**Data records:**
/-- The place of a cell's switch: that of a compute cell, or of a memory cell between two compute cells of an image's span
(R193), which has the index of the one west of it. -/
def State.switchPlace (s : State) (c : CellId) : Option Place :=
  let r := s.row c.rowId
  match r.host, r.pos with
  | some v, some p =>
    let x := s.vp v
    if !c.isMem then s.place c
    else
      let west := c.col.val / 9 * 8 + 7
      (x.entryAt p west).bind fun e =>
        if x.entryAt p (west + 1) = some e then some ⟨v, x, e, west - x.firstIndex e, x.stageOf e, x.waveOf p, p⟩
        else none
  | _, _ => none

/-- The compute cells of a row's position with their entries. -/
def State.spanCells (s : State) (r : RowId) : List CellId :=
  match (s.row r).host, (s.row r).pos with
  | some v, some p =>
    let x := s.vp v
    (x.entriesAt p).flatMap fun e =>
      (List.range (x.image e).width).map fun k => ⟨r.die, r.row, colOfIndex (x.firstIndex e + k)⟩
  | _, _ => []

/-- How far a position is. -/
inductive PosState where
  | notYet | resident | gone
  deriving DecidableEq, Repr

/-- A VP stands before another one in its chain of splices (R218). -/
def State.precedes (s : State) (w v : VpId) : Bool := (s.chain (·.pred) 1024 v).contains w

/-- Band row i of a VP: on the die, or in the context that holds it while the VP is pre-empted (R225). -/
def State.bandRow (s : State) (v : VpId) (i : Nat) : Row :=
  let x := s.vp v
  if x.context then
    let saved (w : VpId) : Option Row := ((s.vp w).positions.find? fun q => q.1 == i).map Prod.snd
    ((s.splicedWith v).findSome? saved).getD Row.reset
  else s.row ⟨v.die, x.dieRow i⟩

/-- A band row that a VP has not taken yet: the VP stands on no band, or an earlier VP of its chain or a VP of another
band still has the row (R218, R225). -/
def State.rowAhead (s : State) (v : VpId) (i : Nat) : Bool :=
  let x := s.vp v
  (!x.context && (x.stage == .queued || x.stage == .preempted)) || x.waits.contains i ||
    (match (s.bandRow v i).host with
      | some w => s.precedes w v
      | none => false)

/-- The state of position p of a VP, judged at its row. -/
def State.posState (s : State) (v : VpId) (p : Nat) : PosState :=
  let i := (s.vp v).bandRowOf p
  let r := s.bandRow v i
  if s.rowAhead v i then .notYet
  else if r.host = some v then match r.pos with
    | none => .notYet
    | some q =>
      if q < p then .notYet
      else if p < q then .gone
      else if r.phase = .left then .gone
      else if r.phase = .empty then .notYet
      else .resident
  else .gone

/-- The row of a position has not completed the wave's markers: it takes the tokens of streams and rings. What comes for
it later belongs to no position (R204, R213). -/
def Phase.running : Phase → Bool
  | .live | .markers => true
  | _ => false

/-- The row of a position has not placed its RCF (R201). -/
def Phase.beforeRcf : Phase → Bool
  | .live | .markers | .draining | .drained => true
  | _ => false

/-! ### Edges (R207 to R209) -/

def Vp.srcEntry (x : Vp) (e : Edge) : Nat := x.entry e.src e.fromBack
def Vp.dstEntry (x : Vp) (e : Edge) : Nat := x.entry e.dst e.toBack

/-- The position of an edge's other end in the same wave. -/
def Vp.consumerPos (x : Vp) (e : Edge) (p : Nat) : Nat :=
  if x.static then (x.image (x.dstEntry e)).rowOff
  else p + x.place e.dst e.toBack - x.place e.src e.fromBack
def Vp.producerPos (x : Vp) (e : Edge) (p : Nat) : Nat :=
  if x.static then (x.image (x.srcEntry e)).rowOff
  else p + x.place e.src e.fromBack - x.place e.dst e.toBack

/-- The number of the edge that leaves an image at a port, and of the one that enters it. -/
def Vp.outEdge (x : Vp) (entry : Nat) (port : Fin 8) : Option Nat :=
  x.edges.findIdx? fun e => x.srcEntry e == entry && e.fromPort == port
def Vp.inEdge (x : Vp) (entry : Nat) (port : Fin 8) : Option Nat :=
  x.edges.findIdx? fun e => x.dstEntry e == entry && e.toPort == port

/-- The binding of a cell's EDGE port in a table. -/
def bindingOf (bs : List Binding) (entry k : Nat) : Option Nat :=
  bs.findIdx? fun b => b.image == entry && b.cell == k

/-- The edges and bindings of an image join the cells of one of its rows: those at S the last row of a static rectangle,
all others its first. -/
def Vp.joins (x : Vp) (entry p : Nat) (port : Fin 8) : Bool :=
  x.relRow entry p == if port = 2 then (x.image entry).height - 1 else 0

/-- The edge that leaves an image's row at a port, the one that enters it, and the binding of a cell there.
[DEDUCED, log 48] -/
def Vp.outAt (x : Vp) (entry p : Nat) (port : Fin 8) : Option Nat :=
  if x.joins entry p port then x.outEdge entry port else none
/-- [DEDUCED, log 48] -/
def Vp.inAt (x : Vp) (entry p : Nat) (port : Fin 8) : Option Nat :=
  if x.joins entry p port then x.inEdge entry port else none
def Vp.boundAt (x : Vp) (bs : List Binding) (entry p k : Nat) : Option Nat :=
  if x.joins entry p 5 then bindingOf bs entry k else none

/-- The cell of an image's next or previous row, inside a static rectangle (R159, R194). -/
def Vp.across (x : Vp) (die : Fin 2) (entry p k : Nat) (port : Fin 8) : Option CellId :=
  let rel := x.relRow entry p
  if !x.static then none
  else if port = 2 ∧ rel + 1 < (x.image entry).height then some (x.cellOf die entry (p + 1) k)
  else if port = 0 ∧ 0 < rel then some (x.cellOf die entry (p - 1) k)
  else none

def edgeAt (x : Vp) (n : Nat) : Edge := x.edges.getD n ⟨0, 0, 0, false, false, 0, 0, 0, [], []⟩

/-! ### Ports (R160) -/

/-- The tokens in place of a damaged one (R134). -/
def damaged : List Token := [Token.ofList .data 0 [], Token.err .eccDropped]

/-- Tokens that a port holds. -/
def portCap (port : Fin 8) : Nat := if port = 6 then 32 else 16

/-- A port has room for n more tokens beside those on their way to it. -/
def State.portRoom (s : State) (c : CellId) (port : Fin 8) (n : Nat) : Bool :=
  let q := (s.cell c).ports[port]
  let f := (s.flights.filter fun f => f.dest == c && f.port == port).length
  decide (q.length + f + n ≤ portCap port)

/-- Tokens put behind a port's last one. -/
def State.putPort (s : State) (c : CellId) (port : Fin 8) (ts : List Token) : State :=
  let x := s.cell c
  let s := s.setCell c { x with ports := x.ports.set port (x.ports[port] ++ ts) }
  match (s.row c.rowId).host with
  | some v => s.touch v
  | none => s

/-! ### What the census counts in the device (R220) -/

/-- A cell that a VP's row holds. -/
def State.hosted (s : State) (v : VpId) (c : CellId) : Bool := (s.row c.rowId).host == some v

/-- Tokens of a VP in streams, rings and at ports, and those on their way into an egress buffer. -/
def State.tokensOf (s : State) (v : VpId) : Nat :=
  let streams := (s.flights.filter fun f => f.vp == v).length
  let rings := ((s.vp v).edges.map fun e => e.ring.length).sum
  let ports := (s.cells.map fun c =>
    if s.hosted v c.1 then
      ((c.2.ports.toList.take 6).map fun q => (q.filter fun t => !t.k.isHeld).length).sum
    else 0).sum
  let sends := (s.cells.map fun c => if s.hosted v c.1 then c.2.sendQ.length else 0).sum
  let outs := ((s.vp v).egress.filter fun b => b.out.isSome).length
  streams + rings + ports + sends + outs

/-- The cell of a fibre request or reply. -/
def agentCell : FibreAgent → Option (CellId × VpId)
  | .thread _ _ _ _ | .module _ _ _ _ => none
  | .cell c v _ _ _ _ => some (c, v)

/-- Requests of a cell of a VP that have no answer yet. -/
def State.requestsOf (s : State) (v : VpId) (c : CellId) : Nat :=
  let mem := (s.memQueues.map fun q =>
    (q.2.filter fun r => r.cell == c && r.vp == v && r.body != .probe).length).sum
  let xfer := (s.transfers.filter fun t => t.cell == c && t.vp == v).length
  let fib := (s.fibreReqs.filter fun q => agentCell q.agent == some (c, v)).length +
    (s.replies.filter fun q => agentCell q.agent == some (c, v)).length
  let calls := ((s.cell c).calls.filter fun o => match o.call.caller with
    | .cell _ w _ _ => w == v
    | _ => false).length
  mem + xfer + fib + calls

/-! ### How a token leaves a cell -/

/-- The chain of route entries that starts at number i: multicast-continue adds the next one (R406). -/
def routeChain (routes : List (BitVec 32)) : Nat → Nat → List Nat
  | 0, _ => []
  | n + 1, i =>
    let w := (routes.getD i 0xF0000000#32).toNat
    w :: (if bitAt w 20 then routeChain routes n (i + 1) else [])

/-- An entry directs the cell's sends to a port. -/
def hasRoute (routes : List (BitVec 32)) (port : Fin 8) : Bool :=
  routes.any fun w => field w.toNat 31 28 == 8 && field w.toNat 27 24 == port.val

/-- The entries for the block's sends to a port, and for the tokens that arrive at a port. -/
def sendRoutes (routes : List (BitVec 32)) (port : Fin 8) : List Nat :=
  match routes.findIdx? fun w => field w.toNat 31 28 == 8 && field w.toNat 27 24 == port.val with
  | some i => routeChain routes 8 i
  | none => [port.val * 2 ^ 24]
def passRoutes (routes : List (BitVec 32)) (port : Fin 8) : List Nat :=
  match routes.findIdx? fun w => field w.toNat 31 28 == port.val with
  | some i => routeChain routes 8 i
  | none => []

/-- The memory cell between compute cells k and k + 1 of an image, where its switch has routes of its own for a stream to
the east or west (R406); any other one forwards the stream across itself (R159), as a retired one does (R4). -/
def State.memSwitch (s : State) (pl : Place) (die : Fin 2) (east : Bool) (k : Nat) : Option CellId :=
  let c := pl.x.cellOf die pl.entry pl.pos k
  if c.col.val % 9 != 7 then none
  else
    let m : CellId := { c with col := c.col + 1 }
    if !s.isRetired m && !(passRoutes (s.cell m).program.routes (if east then 3 else 1)).isEmpty then some m else none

**Task requirements:** Show every line in the listing above that carries the word "joins".

**Written solution:**
def Vp.joins (x : Vp) (entry p : Nat) (port : Fin 8) : Bool :=
  if x.joins entry p port then x.outEdge entry port else none
  if x.joins entry p port then x.inEdge entry port else none
  if x.joins entry p 5 then bindingOf bs entry k else none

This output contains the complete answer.